— AVAILABLE DATA —
Content starts
-- ==== Sys2Proof/Laws/Mem.lean ====
section
/-! SUPPORT. The buffers: a read after a write, and the canonical form is kept. -/

namespace Sys2Proof.Machine

@[simp] theorem Mem.read_nil (i : Nat) : Mem.read [] i = 0 := rfl

theorem Mem.wf_nil : Mem.wf [] := by simp [Mem.wf]

/-- A canonical list's tail is canonical, and every index in it is above the head's. -/
theorem Mem.wf_cons {a : Nat} {b : Byte} {m : Mem} :
    Mem.wf ((a, b) :: m) ↔ (∀ c ∈ m, a < c.1) ∧ a < Config.maxPayload ∧ b ≠ 0 ∧ Mem.wf m := by
  simp only [Mem.wf, List.pairwise_cons, List.forall_mem_cons]
  tauto

/-- An index below every listed index reads 0. -/
theorem Mem.read_eq_zero {m : Mem} {i : Nat} (h : ∀ c ∈ m, i < c.1) : m.read i = 0 := by
  induction m with
  | nil => rfl
  | cons c m ih =>
    obtain ⟨a, b⟩ := c
    simp only [List.forall_mem_cons] at h
    simp [Mem.read, Nat.ne_of_gt h.1, ih h.2]

@[simp] theorem Mem.read_cons (a : Nat) (b : Byte) (m : Mem) (j : Nat) :
    Mem.read ((a, b) :: m) j = if a = j then b else m.read j := rfl

/-- What a stored byte leaves to read, everywhere. -/
theorem Mem.read_put {m : Mem} (hm : m.wf) (i j : Nat) (v : Byte) :
    (m.put i v).read j = if j = i then v else m.read j := by
  induction m with
  | nil =>
    unfold Mem.put
    rcases eq_or_ne v 0 with hv | hv <;> rcases eq_or_ne j i with hj | hj
    · rw [if_pos hv, if_pos hj, hv, Mem.read_nil]
    · rw [if_pos hv, if_neg hj]
    · rw [if_neg hv, if_pos hj, Mem.read_cons, if_pos hj.symm]
    · rw [if_neg hv, if_neg hj, Mem.read_cons, if_neg hj.symm]
  | cons c m ih =>
    obtain ⟨a, b⟩ := c
    obtain ⟨hlt, -, -, hm'⟩ := Mem.wf_cons.1 hm
    simp only [Mem.put]
    rcases lt_trichotomy i a with h | h | h
    · have h0 : Mem.read ((a, b) :: m) i = 0 := Mem.read_eq_zero fun c hc => by
        rcases List.mem_cons.1 hc with rfl | hc
        exacts [h, lt_trans h (hlt c hc)]
      rw [if_pos h]
      rcases eq_or_ne v 0 with hv | hv <;> rcases eq_or_ne j i with hj | hj
      · rw [if_pos hv, if_pos hj, hj, h0, hv]
      · rw [if_pos hv, if_neg hj]
      · rw [if_neg hv, if_pos hj, Mem.read_cons, if_pos hj.symm]
      · rw [if_neg hv, if_neg hj, Mem.read_cons, if_neg hj.symm]
    · subst h
      rw [if_neg (by omega), if_pos rfl]
      rcases eq_or_ne v 0 with hv | hv <;> rcases eq_or_ne j i with hj | hj
      · rw [if_pos hv, if_pos hj, hj, hv, Mem.read_eq_zero hlt]
      · rw [if_pos hv, if_neg hj, Mem.read_cons, if_neg hj.symm]
      · rw [if_neg hv, if_pos hj, Mem.read_cons, if_pos hj.symm]
      · rw [if_neg hv, if_neg hj, Mem.read_cons, Mem.read_cons, if_neg hj.symm, if_neg hj.symm]
    · rw [if_neg (by omega), if_neg (by omega), Mem.read_cons, Mem.read_cons, ih hm']
      rcases eq_or_ne j i with hj | hj
      · rw [if_pos hj, if_pos hj, if_neg (by omega)]
      · rw [if_neg hj, if_neg hj]

/-- Every entry of a list after a store is the stored one or an old one. -/
theorem Mem.mem_put {m : Mem} {i : Nat} {v : Byte} {c : Host.Cell} (h : c ∈ m.put i v) : c = (i, v) ∨ c ∈ m := by
  induction m with
  | nil => unfold Mem.put at h; split at h <;> simp_all
  | cons d m ih =>
    obtain ⟨a, b⟩ := d
    unfold Mem.put at h
    split_ifs at h
    · exact .inr h
    · rcases List.mem_cons.1 h with h | h <;> simp [h]
    · exact .inr (List.mem_cons_of_mem _ h)
    · rcases List.mem_cons.1 h with h | h <;> simp [h]
    · rcases List.mem_cons.1 h with h | h
      · simp [h]
      · rcases ih h with h | h <;> simp [h]

/-- A store keeps the canonical form. -/
theorem Mem.wf_put {m : Mem} (hm : m.wf) {i : Nat} (hi : i < Config.maxPayload) (v : Byte) : (m.put i v).wf := by
  induction m with
  | nil =>
    unfold Mem.put
    split
    · exact Mem.wf_nil
    · next hv => exact Mem.wf_cons.2 ⟨by simp, hi, hv, Mem.wf_nil⟩
  | cons c m ih =>
    obtain ⟨a, b⟩ := c
    obtain ⟨hlt, ha, hb, hm'⟩ := Mem.wf_cons.1 hm
    simp only [Mem.put]
    rcases lt_trichotomy i a with h | h | h
    · by_cases hv : v = 0
      · rwa [if_pos h, if_pos hv]
      · rw [if_pos h, if_neg hv]
        refine Mem.wf_cons.2 ⟨?_, hi, hv, hm⟩
        simp only [List.forall_mem_cons]
        exact ⟨h, fun c hc => lt_trans h (hlt c hc)⟩
    · subst h
      by_cases hv : v = 0
      · rwa [if_neg (by omega), if_pos rfl, if_pos hv]
      · rw [if_neg (by omega), if_pos rfl, if_neg hv]
        exact Mem.wf_cons.2 ⟨hlt, hi, hv, hm'⟩
    · rw [if_neg (by omega), if_neg (by omega)]
      refine Mem.wf_cons.2 ⟨fun c hc => ?_, ha, hb, ih hm'⟩
      rcases Mem.mem_put hc with rfl | hc
      · exact h
      · exact hlt c hc

/-- A write keeps the canonical form, at any index. -/
theorem Mem.wf_write {m : Mem} (hm : m.wf) (i : Nat) (v : Byte) : (m.write i v).wf := by
  unfold Mem.write
  split
  · next h => exact Mem.wf_put hm h v
  · exact hm

/-- What a write leaves to read: the byte written at its index, every other byte as before. -/
theorem Mem.read_write {m : Mem} (hm : m.wf) {i : Nat} (hi : i < Config.maxPayload) (j : Nat) (v : Byte) :
    (m.write i v).read j = if j = i then v else m.read j := by
  simp only [Mem.write, hi, if_true]
  exact Mem.read_put hm i j v

@[simp] theorem Mem.length_slice (m : Mem) (n : Nat) : (m.slice n).length = n := by simp [Mem.slice]

@[simp] theorem Mem.slice_zero (m : Mem) : m.slice 0 = [] := rfl

/-- Writing the next byte extends the slice by it. -/
theorem Mem.slice_write {m : Mem} (hm : m.wf) {n : Nat} (hn : n < Config.maxPayload) (v : Byte) :
    (m.write n v).slice (n + 1) = m.slice n ++ [v] := by
  simp only [Mem.slice, List.range_succ, List.map_append, List.map_cons, List.map_nil]
  congr 1
  · refine List.map_congr_left fun j hj => ?_
    rw [Mem.read_write hm hn, if_neg (by have := List.mem_range.1 hj; omega)]
  · simp [Mem.read_write hm hn]

/-- A write above a slice leaves it. -/
theorem Mem.slice_write_of_le {m : Mem} (hm : m.wf) {n i : Nat} (hi : i < Config.maxPayload) (h : n ≤ i) (v : Byte) :
    (m.write i v).slice n = m.slice n := by
  refine List.map_congr_left fun j hj => ?_
  rw [Mem.read_write hm hi, if_neg (by have := List.mem_range.1 hj; omega)]

end Sys2Proof.Machine
end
Content ends
— ASSIGNMENT —
When a line among the entries above contains "unfold", copy it.

— TASK OUTPUT —
    unfold Mem.put
  | nil => unfold Mem.put at h; split at h <;> simp_all
    unfold Mem.put at h
    unfold Mem.put
  unfold Mem.write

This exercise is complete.